In case you missed it, there is a recap of the debate in this Seattle Times article.
But when it came to education funding, which is called out in the state Constitution as the "paramount duty" of the state, Inslee and McKenna seemed largely in agreement.
A recent state Supreme Court decision found the state has been failing to fulfill that constitutional obligation to schools.
Both gubernatorial candidates, when pressed by the moderator, public-radio correspondent Austin Jenkins, said they would try to find an additional $1 billion for schools to ensure the state is doing its duty.
Sounds great, but how can they do it without raising taxes as both suggested they would not do. My sense is that the current governor and the legislators that just spent months on a supplemental budget package would have increased our budget if possible. The best that they could do, which we were pleased with, was to stop the bleeding from the previous budget cuts by balancing the budget through cuts in other programs.
Given the current economic projections there is little likelihood that revenues will increase at anywhere near the rate to ensure this or any other increase in our budgets. As I understand it, the next session of the legislature, the new governor’s first, will start with a revenue shortfall. So, is this pledge a reality or is it playing politics? The choice between the candidates, if one wants education funding to be a deciding factor, was reduced in the first debate. They both promise more money, but can they deliver?

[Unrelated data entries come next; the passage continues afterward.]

/-- Refutes O33: in its clause on DABANDON, a held static thread gives up its descriptor and gets the one that waited in the pool queue. -/
theorem not_trunkRegisters : ¬ Obligations.TrunkRegisters := by
  intro h
  obtain ⟨hdabandon, -⟩ := h .mgmt 0 heldShare
  obtain ⟨u, hu, hnone, -⟩ := hdabandon 0 heldShare_reaches rfl
  obtain ⟨v, hv, hone⟩ := heldShare_dabandon
  obtain rfl : v = u := by
    rw [hv] at hu
    injection hu
  exact absurd (hone.symm.trans hnone) (by decide)

end Sys2Proof.Machine
end

section
/-!
PROOFS. What reports to the recorder and the pool queue of a grove leave: an operation that counts, records, loads the words of a packet or
gives a descriptor to a thread changes no register and no link but those of the recorder (R21, R52, R369).
-/
namespace Sys2Proof.Machine

variable {s u v : State} {g th : Nat}

theorem State.grove_push {k : Nat} {m : Message} : (s.push k m).grove g = s.grove g := rfl
theorem State.grove_count {a n : Nat} : (s.count a n).grove g = s.grove g := rfl

/-! ### Reports -/

/-- u is s after counts and records: counters, the recorder's numbers, its links and the free values that were drawn. -/
structure State.Reports (s u : State) : Prop where
  rest : u = { s with ctrs := u.ctrs, recd := u.recd, links := u.links, freeCtr := u.freeCtr }
  link : ∀ k, k < 176 → u.link k = s.link k

theorem State.Reports.refl (s : State) : s.Reports s := ⟨rfl, fun _ _ => rfl⟩

theorem State.Reports.trans (a : s.Reports u) (b : u.Reports v) : s.Reports v :=
  ⟨by rw [b.rest, a.rest], fun k h => (b.link k h).trans (a.link k h)⟩

theorem State.reports_event {i ev detail : Nat} {conts : List Word} : s.Reports (s.event i ev detail conts) := by
  unfold State.event State.ctrlRec
  split
  · exact .refl s
  · exact ⟨rfl, fun _ h => State.link_push_other (by omega)⟩

theorem State.event_ctrs {i ev detail : Nat} {conts : List Word} : (s.event i ev detail conts).ctrs = s.ctrs := by
  unfold State.event State.ctrlRec
  split <;> rfl

theorem State.reports_eccEvent {i area x addr : Nat} : s.Reports (s.eccEvent i area x addr) :=
  State.Reports.trans (u := s.count 0x58) ⟨rfl, fun _ _ => rfl⟩ State.reports_event

theorem State.reports_pktCheck {cell len k : Nat} : s.Reports (s.pktCheck cell len k) := by
  unfold State.pktCheck
  split
  · exact .refl s
  · exact ⟨rfl, fun _ _ => rfl⟩
  · exact State.reports_eccEvent

theorem State.reports_startWord {d : Desc} {k : Nat} : s.Reports (s.startWord d k).1 := by
  unfold State.startWord
  dsimp only
  split
  · exact State.reports_pktCheck.trans ⟨rfl, fun _ _ => rfl⟩
  · exact State.reports_pktCheck

theorem State.Reports.grove (h : s.Reports u) : u.grove g = s.grove g := by
  rw [h.rest]
  rfl

theorem State.Reports.thread (h : s.Reports u) : u.thread th = s.thread th := by
  rw [h.rest]
  rfl

theorem State.Reports.trunk (h : s.Reports u) : u.trunk = s.trunk := by rw [h.rest]

/-! ### The pool queue is served -/

/-- u is s after descriptors were given to threads of a grove: reports, threads, and of each grove its pool queue and rotations. -/
structure State.Gives (s u : State) : Prop where
  rest : u = { s with
    ctrs := u.ctrs, recd := u.recd, links := u.links, freeCtr := u.freeCtr, threads := u.threads, groves := u.groves }
  link : ∀ k, k < 176 → u.link k = s.link k
  grove : ∀ g, ∃ q i j, u.grove g = { s.grove g with poolQ := q, rotS := i, rotD := j }

theorem State.Gives.refl (s : State) : s.Gives s := ⟨rfl, fun _ _ => rfl, fun _ => ⟨_, _, _, rfl⟩⟩

theorem State.Gives.trans (a : s.Gives u) (b : u.Gives v) : s.Gives v := by
  refine ⟨by rw [b.rest, a.rest], fun k h => (b.link k h).trans (a.link k h), fun g => ?_⟩
  obtain ⟨q, i, j, e⟩ := a.grove g
  obtain ⟨q', i', j', e'⟩ := b.grove g
  exact ⟨q', i', j', by rw [e', e]⟩

theorem State.Reports.gives (h : s.Reports u) : s.Gives u :=
  ⟨by rw [h.rest], h.link, fun _ => ⟨_, _, _, h.grove⟩⟩

theorem State.gives_setThread {t : Thread} : s.Gives (s.setThread th t) := ⟨rfl, fun _ _ => rfl, fun _ => ⟨_, _, _, rfl⟩⟩

theorem State.gives_modGrove {f : Grove → Grove} (h : ∀ v, ∃ q i j, f v = { v with poolQ := q, rotS := i, rotD := j }) :
    s.Gives (s.modGrove g f) := by
  refine ⟨rfl, fun _ _ => rfl, fun x => ?_⟩
  rw [State.grove_modGrove]
  split
  · next e => exact e ▸ h (s.grove g)
  · exact ⟨_, _, _, rfl⟩

theorem State.gives_packetStart : s.Gives (s.packetStart th) := by
  unfold State.packetStart
  split
  · exact .refl s
  · next d ds hd =>
    refine State.Gives.trans ?_ State.gives_setThread
    refine List.foldlRecOn (upto 12) _ (motive := fun r : State × Thread => s.Gives r.1) (.refl s) fun r hr k _ => ?_
    exact hr.trans State.reports_startWord.gives

theorem State.gives_giveDesc {d : Desc} : s.Gives (s.giveDesc th d) := by
  unfold State.giveDesc
  dsimp only
  split
  · exact State.gives_setThread.trans State.gives_packetStart
  · exact State.gives_setThread

theorem State.gives_servePool (n : Nat) : s.Gives (s.servePool g n) := by
  induction n generalizing s with
  | zero => exact .refl s
  | succ n ih =>
    show s.Gives (match (s.grove g).poolQ with | [] => _ | _ :: _ => _)
    split
    · exact .refl s
    split
    · exact ((State.gives_modGrove fun _ => ⟨_, _, _, rfl⟩).trans State.gives_giveDesc).trans ih
    split
    · exact ((State.gives_modGrove fun _ => ⟨_, _, _, rfl⟩).trans State.gives_giveDesc).trans ih
    · exact .refl s

/-! ### An entry frees, and a completion enters the queue -/

/-- An entry of grove g frees: it counts as free, and its credit leaves for the dispatcher (R51). -/
theorem State.freeEntry_result (hg : g < 8) : ∃ q i j,
    (s.freeEntry g).grove g = { s.grove g with free := (s.grove g).free + 1, poolQ := q, rotS := i, rotD := j } ∧
      ((s.freeEntry g).link (136 + g)).inFlight = (s.link (136 + g)).inFlight ++ [.credit] := by
  have hp : State.Gives _ (s.freeEntry g) := State.gives_servePool (g := g) _
  obtain ⟨q, i, j, e⟩ := hp.grove g
  refine ⟨q, i, j, e.trans ?_, ?_⟩
  · have hv : ((s.modGrove g fun v => { v with free := v.free + 1 }).push (136 + g) .credit).grove g =
        { s.grove g with free := (s.grove g).free + 1 } := by
      rw [State.grove_push, State.grove_modGrove, if_pos rfl]
    rw [hv]
  · rw [hp.link _ (by omega), State.inFlight_push]
    rfl

theorem State.grove_complete {c : Completion} : (s.complete g c).grove g =
    { s.grove g with cq := (s.grove g).cq ++ [{ comp := c, left := cqNeed c.emits.length }] } :=
  (State.grove_modGrove s g g _).trans (if_pos rfl)

end Sys2Proof.Machine
end

section
/-!
PROOFS. How stores leave a store buffer, the trunk's write for a packet window request, the oldest extension request, and the completion of
a descriptor that was given up (O25).
-/
namespace Sys2Proof.Machine

variable {s : State} {g th phys : Nat} {w : Word} {m : BitVec 8}

/-! ### An entry leaves its buffer -/

/-- Without a BMOV word that waits, the waits that a freed entry ends change only those threads' waits. -/
theorem State.sbWake_result (hp : (s.thread th).pendSt = none) :
    ∃ t, s.sbWake th = { s with threads := t } ∧ ((s.sbWake th).thread th).sb = (s.thread th).sb := by
  have hwake : ((s.modThread th fun t => { t with wait := .ready }).thread th).sb = (s.thread th).sb := by
    rw [State.thread_modThread, if_pos rfl]
  unfold State.sbWake
  dsimp only
  rw [hp]
  exact iteInduction (motive := fun u : State => ∃ t, u = { s with threads := t } ∧ (u.thread th).sb = (s.thread th).sb)
    (fun _ => ⟨_, rfl, hwake⟩) (fun _ => ⟨s.threads, rfl, rfl⟩)

/-- The oldest entry leaves the buffer of a thread without a BMOV word that waits; only threads change (R164, R165). -/
theorem State.dropHead_result (hp : (s.thread th).pendSt = none) :
    ∃ t, s.dropHead th = { s with threads := t } ∧ ((s.dropHead th).thread th).sb = (s.thread th).sb.tail := by
  have ht : (s.modThread th fun t => { t with sb := t.sb.tail }).thread th =
      { s.thread th with sb := (s.thread th).sb.tail } := (State.thread_modThread s th th _).trans (if_pos rfl)
  obtain ⟨t, e, hsb⟩ := State.sbWake_result (s := s.modThread th fun t => { t with sb := t.sb.tail }) (th := th) (by rw [ht, hp])
  exact ⟨t, e, hsb.trans (by rw [ht])⟩

/-! ### A word of scratchpad is written -/

theorem State.scratch_writeSpad (a : Nat) : mget 0 ((s.writeSpad g phys w m).grove g).scratch a =
    if a = phys then mergeLanes (mget 0 (s.grove g).scratch phys) w m else mget 0 (s.grove g).scratch a := by
  unfold State.writeSpad
  rw [State.grove_modGrove, if_pos rfl]
  exact mget_mput 0 _ _ _ _

/-- A read of a scratchpad word writes none, and leaves the threads. -/
theorem State.readSpad_keeps : ((s.readSpad g phys).1.grove g).scratch = (s.grove g).scratch ∧
    (s.readSpad g phys).1.threads = s.threads := by
  unfold State.readSpad
  dsimp only
  split
  · exact ⟨rfl, rfl⟩
  · refine ⟨?_, rfl⟩
    rw [State.grove_count, State.grove_modGrove, if_pos rfl]
  · have hr := State.reports_eccEvent (s := (s.orReg (aBanks g + 0x100 + 4 * (phys / 4096)) 8).count (aBanks g + 0x228))
      (i := 10 + g) (area := 0) (x := g) (addr := phys)
    exact ⟨congrArg Grove.scratch hr.grove, by rw [hr.rest]; rfl⟩

/-- A store to a scratchpad word writes its lanes, and leaves the threads (R165, R297). -/
theorem State.storeSpad_result : (s.storeSpad g phys w m).threads = s.threads ∧
    ∀ a, mget 0 ((s.storeSpad g phys w m).grove g).scratch a =
      if a = phys then mergeLanes (mget 0 (s.grove g).scratch phys) w m else mget 0 (s.grove g).scratch a := by
  obtain ⟨hscratch, hthreads⟩ := State.readSpad_keeps (s := s) (g := g) (phys := phys)
  have hread : ∀ a, mget 0 (((s.readSpad g phys).1.writeSpad g phys w m).grove g).scratch a =
      if a = phys then mergeLanes (mget 0 (s.grove g).scratch phys) w m else mget 0 (s.grove g).scratch a := fun a => by
    rw [State.scratch_writeSpad, hscratch]
  unfold State.storeSpad
  dsimp only
  split
  · exact ⟨rfl, State.scratch_writeSpad⟩
  split
  · exact ⟨hthreads, hread⟩
  · refine ⟨hthreads, fun a => ?_⟩
    rw [State.grove_modGrove, if_pos rfl]
    exact hread a

/-- With no other write of the word since the last cycles of the grove, a write through a port is a store (R294). -/
theorem State.writePort_alone {b : Bool} (h : s.WritesAlone g phys b) : (s.writePort g phys b w m).threads = s.threads ∧
    ∀ a, mget 0 ((s.writePort g phys b w m).grove g).scratch a =
      if a = phys then mergeLanes (mget 0 (s.grove g).scratch phys) w m else mget 0 (s.grove g).scratch a := by
  have hplain : ∀ x, let u := (s.modGrove g fun v => { v with dual := some x }).storeSpad g phys w m
      u.threads = s.threads ∧ ∀ a, mget 0 (u.grove g).scratch a =
        if a = phys then mergeLanes (mget 0 (s.grove g).scratch phys) w m else mget 0 (s.grove g).scratch a := fun x => by
    obtain ⟨ht, hs⟩ := State.storeSpad_result (s := s.modGrove g fun v => { v with dual := some x }) (g := g) (phys := phys) (w := w) (m := m)
    rw [State.grove_modGrove, if_pos rfl] at hs
    exact ⟨ht, hs⟩
  unfold State.writePort
  split
  · exact State.storeSpad_result
  · next hbank =>
    have hdual := h.resolve_left hbank
    dsimp only
    split
    · exact hplain _
    · next y hy =>
      rw [if_neg]
      · exact hplain _
      · simp only [Bool.and_eq_true, decide_eq_true_eq]
        rintro ⟨⟨hword, hport⟩, hcycle⟩
        exact hdual y hy hword hport hcycle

Taking out funding leaves charter schools as a deciding factor with McKenna supportive of implementing a charter package and Inslee against it. The response follows traditional party lines and will reinforce Inslee’s support with WEA, something that McKenna already knew was not going to be available to him.
"I am going to try to put a billion in the next budget, or more, for education," Inslee said. Charter schools, he said, would only pull money away from public schools, and he added that his education plan calls for new grants for innovation in existing schools.
But McKenna said Inslee was being misleading, since the charter schools also would be public. While not a panacea, "they should be part of the mix," McKenna said.
It just might be a choice that will be decided by issues other than public education. What do you think will be the deciding factors in this race?